蒸発熱は液体に働く[[分子間力]]に打ち勝つためのエネルギーであると解釈される。たとえば[[ヘリウム]]の蒸発熱が 0.0845 kJ/mol と極端に低いのは、ヘリウム原子間に働く[[ファンデルワールス力]]が非常に小さいためである。

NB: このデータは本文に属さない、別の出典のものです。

-- ==== Sys2Proof/Machine/State.lean ====
section
/-! DEFINITION. The state of the device. Every field of a register table has ONE home, the register file `csr`
(keyed by the field's bit address, holding the exclusive or with the reset value, so that an unlisted field reads as
reset, R14); a register that only shows other state is computed when it is read (Machine/CsrBus.lean). The other
fields hold the state that the spec gives the device outside its registers. -/

namespace Sys2Proof.Machine

/-! ## Guestbook events (R427 to R431) -/

/-- The events of the code table of R431, of R448, and of the self-test and debug chapters. -/
inductive Gb where
  | stackFaceUnrepaired | stackFillUnrepaired | stackMemUnrepaired | stackFatal | stackMappedOut | fuseFail | clkLockLost
  | planeDamaged | planeLoadActive | regionActiveDbe | patrolActiveUnrepaired | patrolDbeLeft
  | regionOverrun | threadOverrun | threadFault | watchdogExpired | seqPostedErr | seqCmdRefused
  | imgReject | imgFail | imgApplyErr | imgSvNotAdvanced
  | netIsolate | netEpochStuck | larderWbLost | larderSkew | netHdrErr
  | memUncorrectable | memSoftRepair | memRepairNotSaved | memHardFault | memUePorter | poisonConsumed
  | sdTrainFail | sdUe | sdKeytag | sdUeScrub
  | linkDown | linkTrainFail | twinMismatch | twinRoleConflict | twinDiverge | twinLost | twinMirrorSkip
  | twinRestoreFail | snoopMismatch
  | thermSensorFail | thermalLevel | thermNotifyFail | thermalShutdown
  | gbLost | jnlSectorRetired | itinSkip | startStop | fdReset
  | alarm (a : Fin 7) | lcAdvanced | keySlotChanged
  | blockEvent (i : Nat)
  | unclassified (block : Nat)
  deriving DecidableEq, Repr

/-- One event as it waits to be written: its code, its priority (0 LOW, 1 NORMAL, 2 ALERT, 3 FATAL), the ARGS words
(R428), and the time stamp of R427. -/
structure GbEntry where
  ev    : Gb
  prio  : Nat
  args  : List Nat
  start : Nat
  tick  : Nat
  pos   : Nat
  deriving DecidableEq, Repr

/-! ## Regions, planes and fills (chapters 2 and 3) -/

/-- A stored frame (R86, R88): data bits [4095:0] and status as the write path wrote them, and the bits of the stored
4,112 that have flipped since. An unwritten frame is erased. -/
structure Frame where
  data   : Nat
  status : Nat
  flips  : List Nat
  deriving DecidableEq, Repr

/-- An erased frame (R88). -/
def Frame.erased : Frame := ⟨0, 3, []⟩

/-- The region commands of R96 that a region judges. `fill p pre`: `pre` tells a PRE from the other fills (R177). -/
inductive RCmdKind where
  | powerUp | powerOff | fill (p : Nat) (pre : Bool) | swap (p : Nat) | hold | release | stop | isolate | unisolate
  | clear | cancelFill
  deriving DecidableEq, Repr

/-- An accepted region command that has not taken effect (R96). -/
structure RCmd where
  kind : RCmdKind
  src  : CmdSrc
  deriving DecidableEq, Repr

/-- A frame that the patrol or a fill found to need a correction in place (R221, R222): region, plane, frame, and whether
the frame was written since. -/
structure Corr where
  n     : Nat
  p     : Nat
  f     : Nat
  stale : Bool
  deriving DecidableEq, Repr

/-- A frame that a walker has read and whose check is not complete (R220): stored or active, where, the error seen
(0 none, 1 single, 2 double or status), the swap count of the region when it was read (R227), whether the
frame was written since (R221), and the reference cycle of the read (R218). -/
structure Chk where
  active  : Bool
  n       : Nat
  p       : Nat
  f       : Nat
  verdict : Nat
  swaps   : Nat
  stale   : Bool
  cycle   : Nat
  deriving DecidableEq, Repr

/-- A request held for a closed or off port of a waystation (R256): station number, port, domain, request. The first 16
of a station are in its park buffer; a later one waits in its input buffer. -/
structure ParkEntry where
  station : Nat
  port    : Nat
  dom     : Nat
  rq      : Request
  deriving DecidableEq, Repr

/-- What is armed for a boundary (R128): a swap to a plane, or a STOP (no plane), and who armed it. -/
structure Arm where
  plane : Option Nat
  src   : CmdSrc
  deriving DecidableEq, Repr

/-- A swap in its clamp cycle (R104): the incoming plane (none: the blank configuration), whether the device itself
makes it as a fallback (R119), and who armed it. -/
structure SwapJob where
  plane    : Option Nat
  fallback : Bool
  src      : CmdSrc
  deriving DecidableEq, Repr
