-- ==== Sys2Proof/Machine/Contexts.lean ====
section
/-! DEFINITION. The commands of regions, planes, shadows and swaps (03_contexts.md, R85 to R119, and the arming and
decision rules R127 to R134 of 04_ticks_and_sequencer.md). -/

namespace Sys2Proof.Machine

/-! ## Erasing a plane (R93) -/

/-- The image in progress has made the plane DARK (R199, R201). -/
def State.loadingPlane (s : State) (n p : Nat) : Bool := s.imgPlanes.contains (n, p)

/-- The image in progress is within its PLANE_LOAD section for the plane (R199). -/
def State.loadOpen (s : State) (n p : Nat) : Bool :=
  s.rd R.IMG_STATUS_STATE == 2 && s.img.typ == 1 && s.img.region == n && s.img.plane == p

/-- An ERASE command of PLANE_CMD (R91, R93): refused, setting ERR, while an erase runs, for an ACTIVE plane, a plane under
load, a configuration domain that is not on, or an unusable region. Accepted, the plane reads EMPTY at once, a shadow that
holds it becomes INVALID, and a spill into it stops. -/
def State.erase (s : State) (n p : Nat) : State :=
  if s.is1 R.PLANE_CMD_BUSY || s.plActive n p || s.loadingPlane n p || s.loadOpen n p || s.plState n p = .dark ||
      s.dstate (64 + n / 4) ≠ .on || s.unusable n then s.set1 R.PLANE_CMD_ERR
  else
    let s := (s.set1 R.PLANE_CMD_BUSY).setPlState n p .empty
    let s := (if s.shadowHas n p then (s.abandonFill n 7).invalidateShadow n else s).stopSpillInto n p
    { s with erasing := some (n, p) }

/-- ERASE (R93): a write of PLANE_CMD with CMD 0x1. -/
def execErase (ini : Ini) (n : Fin 64) (p : Fin 8) (s : State) : Host.Outcome State Fault Refusal :=
  .next (s.quiet.written ini R.PLANE_CMD_CMD.off fun s =>
    ((s.wr R.PLANE_CMD_REGION n.val).wr R.PLANE_CMD_PLANE p.val).erase n.val p.val)

/-- The first frame of a load reaches a plane (R91, R99, R117): a shadow with the plane becomes INVALID and its fill ends PLANE_CHANGED, a spill into
it stops, the old contents are lost, and its parked responses are discarded and counted. -/
def State.loadBegins (s : State) (n p : Nat) : State :=
  let s := (if s.shadowHas n p then (s.abandonFill n 7).invalidateShadow n else s).stopSpillInto n p
  let s := (s.erasePlane n p).setPlState n p .dark
  let s := s.each (List.range 4) fun s q =>
    let x := s.port n q
    let k := (x.parked.filter fun r => r.plane == p).length
    (s.setPort n q { x with parked := x.parked.filter fun r => r.plane ≠ p }).bumpN (R.REGION_PORT_STAT_PARK_DROP n q) k
  { s with imgPlanes := if s.imgPlanes.contains (n, p) then s.imgPlanes else s.imgPlanes ++ [(n, p)] }

/-- Write one frame of a load: state frames with generation 0 (R88, R89). -/
def State.loadFrame (s : State) (n p f data : Nat) : State :=
  let s := if s.plState n p = .dark && s.loadingPlane n p then s else s.loadBegins n p
  s.writeFrame n p f data (if f < 3840 then 0 else 1)

/-- ERASE_COMPLETE (R93): every frame of the plane is erased, BUSY clears, and the frame writes that the erase held
proceed. -/
def execEraseComplete (s : State) : Host.Outcome State Fault Refusal :=
  let s := s.quiet
  match s.erasing with
  | none => .next s
  | some (n, p) =>
    let s := ((s.erasePlane n p).setPlTorn n p false).clr R.PLANE_CMD_BUSY
    let held := s.heldLoads
    let s : State := { s with erasing := none, heldLoads := [] }
    .next (held.foldl (fun s e => s.loadFrame n p e.1 e.2) s)

/-! ## Judging a command (R96, R97) -/

/-- Commands reserved to the owner (R96). -/
def RCmdKind.ownerOnly : RCmdKind → Bool
  | .fill _ _ | .swap _ | .hold | .release | .stop | .cancelFill => true
  | .powerUp | .powerOff | .isolate | .unisolate | .clear => false

/-- The region states from which a command is allowed (R96). -/
def RCmdKind.allowedIn : RCmdKind → RState → Bool
  | .powerUp, st => st == .off
  | .powerOff, st => st == .idle || st == .held || st == .isolated || st == .fault
  | .fill _ _, st => st ≠ .off
  | .swap _, st => st == .idle || st == .run || st == .held || st == .isolated
  | .stop, st => st == .run || st == .held
  | .isolate, st => st == .idle || st == .run || st == .held || st == .fault
  | .unisolate, st => st == .isolated
  | .clear, st => st == .fault
  | .hold, _ | .release, _ | .cancelFill, _ => true

/-- The owner gave the command (R96): OWNER 0 the sequencer, 1 the host. -/
def State.byOwner (s : State) (n : Nat) (src : CmdSrc) : Bool :=
  match src with
  | .host => s.is1 (R.REGION_CTL_OWNER n)
  | .thread _ => !(s.is1 (R.REGION_CTL_OWNER n))

/-- The refusal of a command at its acceptance (R96, R97, R99, R457): none, or the code. -/
def State.judge (s : State) (n : Nat) (c : RCmd) : Option Refuse :=
  if s.unusable n then some .mappedOut
  else if s.regionTested n then some .badState
  else if c.kind.ownerOnly && !(s.byOwner n c.src) then some .notOwner
  else if !(c.kind.allowedIn (s.rstate n)) then some .badState
  else match c.kind with
    | .fill p _ => s.fillRefusal n p
    | _ => none

/-- An armed swap misses the next boundary's decision point and counts in its thread's LATE_ARM (R128). -/
def State.lateArm (s : State) (n : Nat) (src : CmdSrc) : State :=
  match src with
  | .thread t => if (s.region n).decided && !s.noBoundary then s.bump (R.SEQ_THR_SPEC_LATE_ARM t.val) else s
  | .host => s

/-- The effect of a command that was accepted and is still allowed (R95, R96, R99, R102, R128). `bno` is the boundary for
which a swap or STOP arms. -/
def State.actRegion (s : State) (n : Nat) (c : RCmd) (bno : Nat) : State :=
  let src := match c.src with | .host => Hold.host | .thread _ => Hold.seq
  match c.kind with
  | .fill p _ => s.acceptFill n p none
  | .cancelFill => (s.dropLater n 6).abandonFill n 6
  | .swap p => s.arm n bno ⟨some p, c.src⟩
  | .stop => s.arm n bno ⟨none, c.src⟩
  | .hold => s.setHold n src
  | .release => s.clrHold n src
  | .isolate => s.enter n .isolated
  | .unisolate => (s.setBit (R.REGION_STATUS_HOLD_SRC n) Hold.host.bit).enter n .held
  | .clear =>
    let s := if s.shState n = .filling then s.abandonFill n 8 else s
    let s := if s.is1 (R.REGION_STATUS_HAS_ACTIVE n) then s.setPlActive n (s.rd (R.REGION_STATUS_ACTIVE_PLANE n)) false
      else s
    let s := (s.clr (R.REGION_STATUS_HAS_ACTIVE n)).clrBit (R.REGION_STATUS_HOLD_SRC n) Hold.refetch.bit
    let s := s.clrBit (R.REGION_STATUS_HOLD_SRC n) Hold.faultPolicy.bit
    let r := s.region n
    let s := (s.setRegion n { r with refetch := [], badActive := [], fallback := none, later := none }).clearSlices n
    (({ s with latches := storeClear (latchKey n r.sel 0) (latchKey n r.sel 3900) s.latches } : State)).enter n .idle
  | .powerUp => s.requestOn n (match c.src with | .host => .regionCtl | .thread t => .thread t.val)
  | .powerOff => s.requestOff n (match c.src with | .host => .regionCtl | .thread t => .thread t.val)

/-- The command waits for its place among the region's commands, at most 4 region cycles (R96). -/
def RCmdKind.queued : RCmdKind → Bool
  | .hold | .release | .isolate | .unisolate | .clear => true
  | .powerUp | .powerOff | .fill _ _ | .swap _ | .stop | .cancelFill => false

/-- Queue a command of region n (R96). -/
def State.queueCmd (s : State) (n : Nat) (c : RCmd) : State :=
  s.setRegion n { s.region n with cmdq := (s.region n).cmdq ++ [c] }

/-- A power command of a region (R96, R388, R389): its domain judges it. POWER_UP of a region whose domain is ON and to which no row of R388 applies is
refused with BAD_STATE by the region. -/
def State.powerCommand (s : State) (n : Nat) (c : RCmd) : State :=
  match s.dstate n, c.kind with
  | .on, .powerUp => if (s.onRefusal n).isSome then s.actRegion n c 0 else s.refuse n c .badState false
  | _, _ => s.actRegion n c 0

/-- A command reaches region n (R96): refused, or accepted. `bno` is the boundary for which a swap or STOP arms. -/
def State.regionCommand (s : State) (n : Nat) (c : RCmd) (bno : Nat) : State :=
  match c.kind with
  | .powerUp | .powerOff => s.powerCommand n c
  | _ =>
    match s.judge n c with
    | some e => s.refuse n c e false
    | none =>
      match c.kind with
      | .swap _ | .stop => s.actRegion n c bno
      | .fill _ _ | .cancelFill =>
        if s.clockRuns n && (s.region n).cmdq.isEmpty then s.actRegion n c bno else s.queueCmd n c
      | _ => s.queueCmd n c

/-- A command given to region n now: a swap or STOP arms for the next boundary still reachable (R128). The host gives it by a write of REGION_CTL_n,
which is turned away after logic BIST (R467). -/
def State.commandNow (s : State) (n : Nat) (kind : RCmdKind) (src : CmdSrc) : State :=
  if src = .host ∧ s.lbistBars (R.REGION_CTL_CMD n).off = true then s else
  let s := match kind with
    | .swap _ | .stop => if (s.judge n ⟨kind, src⟩).isNone then s.lateArm n src else s
    | _ => s
  s.regionCommand n ⟨kind, src⟩ (s.armTarget n)

/-- POWER_UP (R96): requests the region domain ON. -/
def execPowerUp (n : Fin 64) (src : CmdSrc) (s : State) : Host.Outcome State Fault Refusal :=
  .next (s.quiet.commandNow n.val .powerUp src)
/-- POWER_OFF (R96): requests the region domain OFF. -/
def execPowerOff (n : Fin 64) (src : CmdSrc) (s : State) : Host.Outcome State Fault Refusal :=
  .next (s.quiet.commandNow n.val .powerOff src)
/-- FILL (R96, R99): fills plane p into the shadow. -/
def execFill (n : Fin 64) (src : CmdSrc) (p : Fin 8) (s : State) : Host.Outcome State Fault Refusal :=
  .next (s.quiet.commandNow n.val (.fill p.val false) src)
/-- SWAP (R96, R128): arms a swap to plane p. -/
def execSwap (n : Fin 64) (src : CmdSrc) (p : Fin 8) (s : State) : Host.Outcome State Fault Refusal :=
  .next (s.quiet.commandNow n.val (.swap p.val) src)
/-- HOLD (R95, R96): sets hold source HOST or SEQ when it takes effect. -/
def execHold (n : Fin 64) (src : CmdSrc) (s : State) : Host.Outcome State Fault Refusal :=
  .next (s.quiet.commandNow n.val .hold src)
/-- RELEASE (R95, R96): clears hold source HOST or SEQ when it takes effect. -/
def execRelease (n : Fin 64) (src : CmdSrc) (s : State) : Host.Outcome State Fault Refusal :=
  .next (s.quiet.commandNow n.val .release src)
/-- STOP (R96, R109): arms a swap to the blank configuration. -/
def execStop (n : Fin 64) (src : CmdSrc) (s : State) : Host.Outcome State Fault Refusal :=
  .next (s.quiet.commandNow n.val .stop src)
/-- ISOLATE (R96), a command of the host. -/
def execIsolate (n : Fin 64) (s : State) : Host.Outcome State Fault Refusal :=
  .next (s.quiet.commandNow n.val .isolate .host)
/-- UNISOLATE (R96), a command of the host. -/
def execUnisolate (n : Fin 64) (s : State) : Host.Outcome State Fault Refusal :=
  .next (s.quiet.commandNow n.val .unisolate .host)
/-- CLEAR (R96), a command of the host. -/
def execClear (n : Fin 64) (s : State) : Host.Outcome State Fault Refusal :=
  .next (s.quiet.commandNow n.val .clear .host)
/-- CANCEL_FILL (R96, R102): abandons a QUEUED or FILLING shadow. -/
def execCancelFill (n : Fin 64) (src : CmdSrc) (s : State) : Host.Outcome State Fault Refusal :=
  .next (s.quiet.commandNow n.val .cancelFill src)

/-- A write of OWNER in REGION_CTL_n (R96): accepted in OFF or IDLE; otherwise a change is refused with CMD_ERR and
BAD_STATE. -/
def State.writeOwner (s : State) (n : Nat) (owner : Bool) : State :=
  if s.rd (R.REGION_CTL_OWNER n) = owner.toNat then s
  else if s.rstate n = .off ∨ s.rstate n = .idle then s.wrb (R.REGION_CTL_OWNER n) owner
  else (s.set1 (R.REGION_CTL_CMD_ERR n)).wr (R.REGION_STATUS_REFUSAL n) Refuse.badState.code

/-- OWNER_WRITE (R96): a write of REGION_CTL_n with CMD 0x0. -/
def execOwnerWrite (ini : Ini) (n : Fin 64) (owner : Bool) (s : State) : Host.Outcome State Fault Refusal :=
  .next (s.quiet.written ini (R.REGION_CTL_CMD n.val).off fun s => s.writeOwner n.val owner)

/-- The command that a code of REGION_CTL_n.CMD names (R96). -/
def regionCmdOf (code plane : Nat) : Option RCmdKind :=
  match code with
  | 1 => some .powerUp | 2 => some .powerOff | 3 => some (.fill plane false) | 4 => some (.swap plane) | 5 => some .hold
  | 6 => some .release | 7 => some .stop | 8 => some .isolate | 9 => some .unisolate | 10 => some .clear
  | 11 => some .cancelFill | _ => none

/-- A write of REGION_CTL_n: CMD_ERR clears, OWNER is written, then the command is taken (R96). -/
def wrRegionCtl (s : State) (n : Nat) (v : BitVec 32) : State :=
  let s := (s.w1cOnly (.REGION_CTL n) v).writeOwner n ((R.REGION_CTL_OWNER n).of v == 1)
  match regionCmdOf (bits v 3 0) (bits v 10 8) with
  | some k => s.commandNow n k .host
  | none => s

/-- REGION_CMD_EFFECT (R96): the oldest accepted command of the region takes effect while the region clock runs; no longer
allowed, it is refused with BAD_STATE. -/
def execRegionCmdEffect (n : Fin 64) (s : State) : Host.Outcome State Fault Refusal :=
  let s := s.quiet
  match (s.region n.val).cmdq with
  | [] => .next s
  | c :: rest =>
    if !(s.clockRuns n.val) then .next s else
    let s := s.setRegion n.val { s.region n.val with cmdq := rest }
    let fillOk := match c.kind with
      | .fill p _ => (s.fillRefusal n.val p).isNone
      | _ => true
    if !(c.kind.allowedIn (s.rstate n.val)) || !fillOk then .next (s.refuse n.val c .badState false)
    else .next (s.actRegion n.val c 0)

/-! ## Fills and squashes (R99 to R102, R146) -/

/-- The squash of a speculative fill of plane p by thread t reaches region n (R102, R146): the fill ends SQUASHED or the
READY shadow becomes INVALID; the restore plane, if any, is filled again where R99 does not refuse it. -/
def State.squashFill (s : State) (n p t : Nat) : State :=
  let s := if s.is1 (R.REGION_STATUS_SHADOW_SPEC n) && s.rd (R.REGION_STATUS_SHADOW_PLANE n) == p then
      (if s.shState n = .ready then s.invalidateShadow n else s.abandonFill n 5) else s
  let s := match (s.region n).later with
    | some (q, some _) => if q = p then s.dropLater n 5 else s
    | _ => s
  match (s.region n).restore with
  | none => s
  | some r =>
    let s := s.dropRestore n
    if (s.fillRefusal n r.plane).isNone then (s.acceptFill n r.plane none).bump (R.SEQ_THR_SPEC_RESTORE_FILLS t) else s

反対に水分子の間には[[水素結合]]が働いているため、蒸発熱は 40.8 kJ/mol と大きく、水を 0℃から 100℃まで加熱するときの熱容量(7.53 kJ/mol)のおよそ5倍の値となる。なお、蒸発熱を分子間力の測定に用いる場合は注意が必要である。なぜなら分子間力は[[気相]]の物質にも働くため、実際よりも小さな値が測定されることになるからである。特に[[金属]]の気体は[[共有結合]]の状態で存在しているため、分子間力の測定には[[原子化熱]]を測定する必要がある。